• Theo •- ZAC, UWAŻAJ! - Słyszę krzyk Shailene, po czym następuje ogromny huk, a potem cisza.
- Shai... - odzywam się cichym głosem. - SHAI! - Krzyczę głośniej. - SHAI ODEZWIJ SIĘ!
Ale nikt mi nie odpowiada, połączenie zostało przerwane. Jestem tak spanikowany, że nie wiem, co mam robić. Biegnę do salonu i zaczynam ubierać dziewczynki.
- Pojedziecie do babci, dobrze? - Mówię i pospiesznie biorę je na ręce i biegnę z nimi do auta. Zapinam je w foteliki i ruszam szybko do mojej mamy.
Jej dom jest niedaleko, więc droga nie trwa długo. Cały czas się trzęsę, moja żona miała wypadek... Boże, mam nadzieję, że wszystko będzie dobrze, błagam...
Dzwonię do drzwi, po chwili otwiera mi mama.
- Theo! Już wróciłeś - wita się i chce mnie przytulić, ale podaję jej dziewczynki.
- Shai miała wypadek, muszę jechać do szpitala. Zajmiesz się nimi?
- No jasne, ale co się stało?! - Mama wygląda na przerażoną.
- Nie wiem, jadę do szpitala - odpowiadam roztrzęsionym głosem i wsiadam do auta.
Jadę do szpitala na złamanie karku, znacznie przekraczając prędkość. Chcę się dowiedzieć, że z Shai wszystko jest w porządku... Ona jest w ciąży. Nie chcę, żeby straciła dziecko.
***
Docieram do szpitala i biegnę do środka. Zaczepiam pierwszą lepszą pielęgniarkę.
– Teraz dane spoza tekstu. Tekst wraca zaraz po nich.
def execEccCorrected (mem : Nat) (s : State) : Out :=
  .next (
    let s := s.updBelay fun b => { b with eccCount := bump b.eccCount mem }
    let n := ((s.belay.eccCount.find? fun p => p.1 == mem).map (·.2)).getD 0
    s.record ⟨0x1006, mem, 0, leBytes 4 n, [], 0xFFFFFFFF, 0xF⟩)

/-- An engine restarts (01 R21): what it holds in volatile memory stands as at Start, and it comes up with the configuration in force.
DESIGN CHOICE (log 61): Table 01-2 names what an engine's memory holds, and R21 no further effect of the restart. -/
def restartEngine (e : Nat) (s : State) : State :=
  let l := loseVolatile s
  match e with
  | 0 => s.updFlow fun f => { f with wait := [], second := 0, perCode := [], flushUntil := none, flushFailed := false }
  | 5 => beginReset none { s with pas := l.pas, pctl := l.pctl, lead := l.lead }
  | 6 | 7 | 8 | 9 => s.updValve fun v =>
      { v with ch := v.ch.mapIdx fun n c => if teOf n = e then 
          (let t := (v.bank.getD (bankOf n) {}).boardTemp; VCh.setTemp {} t t s.tm.mono) else c }
  | 0xA => s.updSens fun z => { z with ls := (senseStart l).sens.ls, impacts := [], testQueue := 0 }
  | 0xB => { s with sky := { l.sky with state := 1 }, skyio := l.skyio }
  | 0xC => canStart s
  | 0xD => lanStart s
  | 0xE => fleetStart (loseSessions { s with opt := l.opt, yield := l.yield })
  | 0xF => s.updSens fun z => { (senseStart l).sens with ls := z.ls, impacts := z.impacts, testQueue := z.testQueue, off := z.off }
  | 0x10 => { s with fio := l.fio }
  | _ => s

/-- An uncorrectable error: functions safe, or the owning engine restarts; recorded. -/
def execEccUncorrectable (mem : Nat) (area : EccArea) (address : Nat) (s : State) : Out :=
  .next (
    let s := s.record ⟨0x1007, mem, 2, leBytes 8 address, [], 0xFFFFFFFF, 0xF⟩
    match area with
    | .columnOrLoop l => (l.filter (· < 48)).foldl (fun s f => columnForce f s) s
    | .other e =>
      ((restartEngine e s).updBelay fun b => { b with engineRestarts := bump b.engineRestarts e }).updUpd fun u =>
        { u with regions := u.regions.mapIdx fun r (x : Region) =>
            if x.state = 3 ∧ regionEngine (r + 1) e then { x with restarts := x.restarts + 1 } else x })

def execNextParcelNorWrite (s : State) : Out :=
  .next (if s.reachable ∧ s.pw.dev ≠ .shutdown then s.updPas fun p => { p with nextParcelNor := p.nextParcel } else s)

/-! ## What the objects read (R28, R415) -/

/-- ThrottleTime in s (Table 18-9). -/
def throttleSeconds (s : State) : Nat :=
  (s.belay.throttleTime + if s.belay.throttled then s.tm.mono - s.belay.throttleAt else 0) / 1000000000

/-- HoldupState. -/
def holdupCode : Holdup → Nat
  | .off => 0 | .charging => 1 | .armed => 2 | .supplying => 3 | .fault => 4

/-- Values of 0x2000–0x2014. -/
def powerRead (s : State) (i sub : Nat) : Option Val :=
  let p := s.pw
  let b := s.belay
  match i, sub with
  | 0x2000, 1 => some (.int (devCode p.dev))
  | 0x2010, 2 => some (.int p.detected)
  | 0x2011, 1 => some (.int p.batMv)
  | 0x2011, 2 => some (.int (b2n p.belowWarning + 2 * b2n p.episode + 4 * b2n p.overvoltage + 8 * b2n p.storeCut))
  | 0x2011, 3 => some (.int p.batMin) | 0x2011, 4 => some (.int p.episodeCount) | 0x2011, 5 => some (.int p.lastEpisodeMin)
  | 0x2011, 6 => some (.int p.lastEpisodeDuration) | 0x2011, 7 => some (.int b.modulePower)
  | 0x2012, 1 => some (.int (holdupCode b.holdup)) | 0x2012, 2 => some (.int b.holdupMv) | 0x2012, 3 => some (.int b.holdupEnergy)
  | 0x2012, 4 => some (.int b.lastHoldupTime) | 0x2012, 5 => some (.int b.holdupCount)
  | 0x2013, 3 => some (.int p.wakeSource) | 0x2013, 4 => some (.int (b2n p.ign + 2 * b2n p.keysvc)) | 0x2013, 5 => some (.int (b2n b.rtcValid))
  | 0x2013, 6 => some (.bytes (powerHistory s))
  | 0x2014, 1 => some (.int b.dieTemp) | 0x2014, 2 => some (.int b.boardTemp)
  | 0x2014, 3 => some (.int (b2n b.above70 + 2 * b2n b.throttled + 4 * b2n b.critical)) | 0x2014, 4 => some (.int (throttleSeconds s))
  | _, _ => none

end Sys2Proof.Machine
end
- Szukam mojej żony, Shailene Taptiklis, miała wypadek - mówię, zdyszany.
- Z tym aktorem Zackiem Efronem, tak? Pani Taptiklis jest na sali operacyjnej.
O Boże.
- Gdzie to jest? - Pytam cicho.
- Na drugim pietrze na końcu korytarza - odpowiada i odchodzi.
Kieruję się w tamtą stronę, a serce coraz bardziej mi przyspiesza. Niech wszystko będzie dobrze, proszę... Nie chcę jej stracić...
***
Po dwóch godzinach drzwi do sali się otwierają i wychodzi lekarz.
Natychmiast wstaję i do niego podchodzę.
- Jestem mężem Shailene Taptiklis, co z nią?
Lekarz patrzy na mnie ponuro i wzdycha.
- Może pan usiądzie? - Proponuje.
- Proszę mówić - odpowiadam.
- Z dzieckiem wszystko dobrze... - zaczyna, a ja wzdycham z ulgą. - Niestety, u pani Taptiklis stwierdzono śmierć mózgu. Nic nie mogliśmy zrobić...
Jego słowa odbijają się w mojej głowie jak echo. Śmierć mózgu. To nie może być prawda. Moja Shailene nie zostawiłaby mnie samego. Nie opuściłaby mnie. Nie, to niemożliwe... Kręcę głową, patrząc na lekarza jakby oszalał.
- Nie wierzę panu - mówię ostro, oddychając coraz ciężej. - Shailene by mnie nie zostawiła. Mamy dwie córki.
- Przykro mi, obrażenia mózgu były zbyt rozległe - lekarz patrzy na mnie współczująco. - Ale muszę panu coś jeszcze powiedzieć. Dziecko przeżyło... Możemy utrzymać przy życiu panią Taptiklis aż do czasu, kiedy dziecko będzie mogło bezpiecznie przyjść na świat. Do pana należy decyzja...
CDN.
...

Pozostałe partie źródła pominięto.